What is expected:
Please print every record below exactly as it reads.
::: Exercise material
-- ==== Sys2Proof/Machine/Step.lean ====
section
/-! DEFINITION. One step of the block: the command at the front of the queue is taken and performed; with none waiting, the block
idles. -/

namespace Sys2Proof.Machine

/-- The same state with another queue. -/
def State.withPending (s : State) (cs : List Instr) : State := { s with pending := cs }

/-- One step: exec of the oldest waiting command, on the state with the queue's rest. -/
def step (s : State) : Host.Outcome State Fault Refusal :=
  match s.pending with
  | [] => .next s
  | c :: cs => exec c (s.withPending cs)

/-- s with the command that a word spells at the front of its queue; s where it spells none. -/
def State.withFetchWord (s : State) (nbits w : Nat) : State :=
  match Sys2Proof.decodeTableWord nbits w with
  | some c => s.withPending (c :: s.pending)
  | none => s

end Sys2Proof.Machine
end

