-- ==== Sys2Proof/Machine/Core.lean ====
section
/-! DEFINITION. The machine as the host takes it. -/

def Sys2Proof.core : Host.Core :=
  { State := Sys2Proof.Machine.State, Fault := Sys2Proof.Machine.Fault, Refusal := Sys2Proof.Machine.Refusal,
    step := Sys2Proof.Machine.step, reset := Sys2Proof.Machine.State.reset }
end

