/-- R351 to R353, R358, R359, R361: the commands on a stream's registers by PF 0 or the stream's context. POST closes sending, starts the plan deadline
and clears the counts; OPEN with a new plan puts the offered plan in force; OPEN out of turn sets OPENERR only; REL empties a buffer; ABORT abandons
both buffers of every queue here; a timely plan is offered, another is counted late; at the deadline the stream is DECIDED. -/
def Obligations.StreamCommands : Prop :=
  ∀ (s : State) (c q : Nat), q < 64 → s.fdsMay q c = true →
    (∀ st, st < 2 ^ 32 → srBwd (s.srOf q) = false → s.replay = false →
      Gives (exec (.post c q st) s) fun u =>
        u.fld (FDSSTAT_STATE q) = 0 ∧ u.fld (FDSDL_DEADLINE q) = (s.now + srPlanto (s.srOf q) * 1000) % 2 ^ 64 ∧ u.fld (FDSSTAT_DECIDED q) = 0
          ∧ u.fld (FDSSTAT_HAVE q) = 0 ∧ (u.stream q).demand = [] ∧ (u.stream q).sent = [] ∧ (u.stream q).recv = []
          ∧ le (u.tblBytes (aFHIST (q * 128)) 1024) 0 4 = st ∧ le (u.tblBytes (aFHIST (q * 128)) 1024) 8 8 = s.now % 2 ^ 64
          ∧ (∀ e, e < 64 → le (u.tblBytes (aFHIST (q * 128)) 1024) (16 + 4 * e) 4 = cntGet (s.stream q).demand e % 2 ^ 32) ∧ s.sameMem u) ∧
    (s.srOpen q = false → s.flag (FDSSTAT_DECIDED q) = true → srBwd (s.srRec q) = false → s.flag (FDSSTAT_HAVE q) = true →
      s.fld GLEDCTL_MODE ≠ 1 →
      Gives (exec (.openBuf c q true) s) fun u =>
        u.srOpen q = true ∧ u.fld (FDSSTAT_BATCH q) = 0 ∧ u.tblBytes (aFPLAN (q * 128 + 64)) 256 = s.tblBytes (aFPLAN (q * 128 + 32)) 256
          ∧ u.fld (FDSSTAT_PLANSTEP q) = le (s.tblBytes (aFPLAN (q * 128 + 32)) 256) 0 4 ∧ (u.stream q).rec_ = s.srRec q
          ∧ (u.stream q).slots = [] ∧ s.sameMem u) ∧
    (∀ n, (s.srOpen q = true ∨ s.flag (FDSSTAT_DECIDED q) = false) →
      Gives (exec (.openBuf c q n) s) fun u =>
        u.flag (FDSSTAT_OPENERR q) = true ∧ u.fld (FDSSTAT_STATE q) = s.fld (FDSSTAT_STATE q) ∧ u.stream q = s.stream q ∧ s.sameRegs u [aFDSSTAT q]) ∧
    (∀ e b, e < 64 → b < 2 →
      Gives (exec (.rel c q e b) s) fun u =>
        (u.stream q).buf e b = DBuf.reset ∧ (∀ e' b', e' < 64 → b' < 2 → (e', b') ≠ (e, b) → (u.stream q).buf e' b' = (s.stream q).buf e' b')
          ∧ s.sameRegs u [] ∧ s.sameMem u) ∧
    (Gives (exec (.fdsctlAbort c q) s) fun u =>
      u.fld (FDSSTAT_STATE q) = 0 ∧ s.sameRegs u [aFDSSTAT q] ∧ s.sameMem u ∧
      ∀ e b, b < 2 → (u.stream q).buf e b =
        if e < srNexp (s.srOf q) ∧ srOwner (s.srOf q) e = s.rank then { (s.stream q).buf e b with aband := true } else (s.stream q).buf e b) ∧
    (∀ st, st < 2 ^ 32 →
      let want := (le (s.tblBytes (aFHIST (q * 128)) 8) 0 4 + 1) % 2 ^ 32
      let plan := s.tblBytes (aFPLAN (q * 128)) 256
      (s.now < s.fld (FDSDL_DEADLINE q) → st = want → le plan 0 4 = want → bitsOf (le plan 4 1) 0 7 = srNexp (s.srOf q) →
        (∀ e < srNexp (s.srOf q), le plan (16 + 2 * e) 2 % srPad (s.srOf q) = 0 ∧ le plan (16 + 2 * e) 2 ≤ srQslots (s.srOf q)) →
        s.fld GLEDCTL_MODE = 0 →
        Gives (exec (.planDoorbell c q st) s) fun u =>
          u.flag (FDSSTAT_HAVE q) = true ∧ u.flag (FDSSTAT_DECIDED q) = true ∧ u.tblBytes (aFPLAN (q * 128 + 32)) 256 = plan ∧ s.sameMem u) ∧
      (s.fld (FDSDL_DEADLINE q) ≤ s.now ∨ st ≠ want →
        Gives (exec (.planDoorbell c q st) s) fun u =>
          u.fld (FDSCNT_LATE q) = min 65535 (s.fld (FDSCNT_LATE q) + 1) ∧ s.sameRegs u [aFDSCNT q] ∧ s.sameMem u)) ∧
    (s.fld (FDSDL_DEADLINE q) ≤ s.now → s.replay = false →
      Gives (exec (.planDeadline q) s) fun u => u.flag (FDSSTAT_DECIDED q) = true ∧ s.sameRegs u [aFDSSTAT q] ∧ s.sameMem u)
::::::
Solution for this problem:
-- ==== Sys2Proof/Machine/Step.lean ====
section
/-! DEFINITION. One step of the block: the command at the front of the queue is taken and performed; with none waiting, the block
idles. -/

namespace Sys2Proof.Machine

/-- The same state with another queue. -/
def State.withPending (s : State) (cs : List Instr) : State := { s with pending := cs }

/-- One step: exec of the oldest waiting command, on the state with the queue's rest. -/
def step (s : State) : Host.Outcome State Fault Refusal :=
  match s.pending with
  | [] => .next s
  | c :: cs => exec c (s.withPending cs)

/-- s with the command that a word spells at the front of its queue; s where it spells none. -/
def State.withFetchWord (s : State) (nbits w : Nat) : State :=
  match Sys2Proof.decodeTableWord nbits w with
  | some c => s.withPending (c :: s.pending)
  | none => s

end Sys2Proof.Machine
end

-- ==== Sys2Proof/Machine/Core.lean ====
section
/-! DEFINITION. The machine as the host takes it. -/

def Sys2Proof.core : Host.Core :=
  { State := Sys2Proof.Machine.State, Fault := Sys2Proof.Machine.Fault, Refusal := Sys2Proof.Machine.Refusal,
    step := Sys2Proof.Machine.step, reset := Sys2Proof.Machine.State.reset }
end

/-- R351 to R353, R358, R359, R361: the commands on a stream's registers by PF 0 or the stream's context. POST closes sending, starts the plan deadline
and clears the counts; OPEN with a new plan puts the offered plan in force; OPEN out of turn sets OPENERR only; REL empties a buffer; ABORT abandons
both buffers of every queue here; a timely plan is offered, another is counted late; at the deadline the stream is DECIDED. -/
def Obligations.StreamCommands : Prop :=
  ∀ (s : State) (c q : Nat), q < 64 → s.fdsMay q c = true →
    (∀ st, st < 2 ^ 32 → srBwd (s.srOf q) = false → s.replay = false →
      Gives (exec (.post c q st) s) fun u =>
        u.fld (FDSSTAT_STATE q) = 0 ∧ u.fld (FDSDL_DEADLINE q) = (s.now + srPlanto (s.srOf q) * 1000) % 2 ^ 64 ∧ u.fld (FDSSTAT_DECIDED q) = 0
          ∧ u.fld (FDSSTAT_HAVE q) = 0 ∧ (u.stream q).demand = [] ∧ (u.stream q).sent = [] ∧ (u.stream q).recv = []
          ∧ le (u.tblBytes (aFHIST (q * 128)) 1024) 0 4 = st ∧ le (u.tblBytes (aFHIST (q * 128)) 1024) 8 8 = s.now % 2 ^ 64
          ∧ (∀ e, e < 64 → le (u.tblBytes (aFHIST (q * 128)) 1024) (16 + 4 * e) 4 = cntGet (s.stream q).demand e % 2 ^ 32) ∧ s.sameMem u) ∧
    (s.srOpen q = false → s.flag (FDSSTAT_DECIDED q) = true → srBwd (s.srRec q) = false → s.flag (FDSSTAT_HAVE q) = true →
      s.fld GLEDCTL_MODE ≠ 1 →
      Gives (exec (.openBuf c q true) s) fun u =>
        u.srOpen q = true ∧ u.fld (FDSSTAT_BATCH q) = 0 ∧ u.tblBytes (aFPLAN (q * 128 + 64)) 256 = s.tblBytes (aFPLAN (q * 128 + 32)) 256
          ∧ u.fld (FDSSTAT_PLANSTEP q) = le (s.tblBytes (aFPLAN (q * 128 + 32)) 256) 0 4 ∧ (u.stream q).rec_ = s.srRec q
          ∧ (u.stream q).slots = [] ∧ s.sameMem u) ∧
    (∀ n, (s.srOpen q = true ∨ s.flag (FDSSTAT_DECIDED q) = false) →
      Gives (exec (.openBuf c q n) s) fun u =>
        u.flag (FDSSTAT_OPENERR q) = true ∧ u.fld (FDSSTAT_STATE q) = s.fld (FDSSTAT_STATE q) ∧ u.stream q = s.stream q ∧ s.sameRegs u [aFDSSTAT q]) ∧
    (∀ e b, e < 64 → b < 2 →
      Gives (exec (.rel c q e b) s) fun u =>
        (u.stream q).buf e b = DBuf.reset ∧ (∀ e' b', e' < 64 → b' < 2 → (e', b') ≠ (e, b) → (u.stream q).buf e' b' = (s.stream q).buf e' b')
          ∧ s.sameRegs u [] ∧ s.sameMem u) ∧
    (Gives (exec (.fdsctlAbort c q) s) fun u =>
      u.fld (FDSSTAT_STATE q) = 0 ∧ s.sameRegs u [aFDSSTAT q] ∧ s.sameMem u ∧
      ∀ e b, b < 2 → (u.stream q).buf e b =
        if e < srNexp (s.srOf q) ∧ srOwner (s.srOf q) e = s.rank then { (s.stream q).buf e b with aband := true } else (s.stream q).buf e b) ∧
    (∀ st, st < 2 ^ 32 →
      let want := (le (s.tblBytes (aFHIST (q * 128)) 8) 0 4 + 1) % 2 ^ 32
      let plan := s.tblBytes (aFPLAN (q * 128)) 256
      (s.now < s.fld (FDSDL_DEADLINE q) → st = want → le plan 0 4 = want → bitsOf (le plan 4 1) 0 7 = srNexp (s.srOf q) →
        (∀ e < srNexp (s.srOf q), le plan (16 + 2 * e) 2 % srPad (s.srOf q) = 0 ∧ le plan (16 + 2 * e) 2 ≤ srQslots (s.srOf q)) →
        s.fld GLEDCTL_MODE = 0 →
        Gives (exec (.planDoorbell c q st) s) fun u =>
          u.flag (FDSSTAT_HAVE q) = true ∧ u.flag (FDSSTAT_DECIDED q) = true ∧ u.tblBytes (aFPLAN (q * 128 + 32)) 256 = plan ∧ s.sameMem u) ∧
      (s.fld (FDSDL_DEADLINE q) ≤ s.now ∨ st ≠ want →
        Gives (exec (.planDoorbell c q st) s) fun u =>
          u.fld (FDSCNT_LATE q) = min 65535 (s.fld (FDSCNT_LATE q) + 1) ∧ s.sameRegs u [aFDSCNT q] ∧ s.sameMem u)) ∧
    (s.fld (FDSDL_DEADLINE q) ≤ s.now → s.replay = false →
      Gives (exec (.planDeadline q) s) fun u => u.flag (FDSSTAT_DECIDED q) = true ∧ s.sameRegs u [aFDSSTAT q] ∧ s.sameMem u)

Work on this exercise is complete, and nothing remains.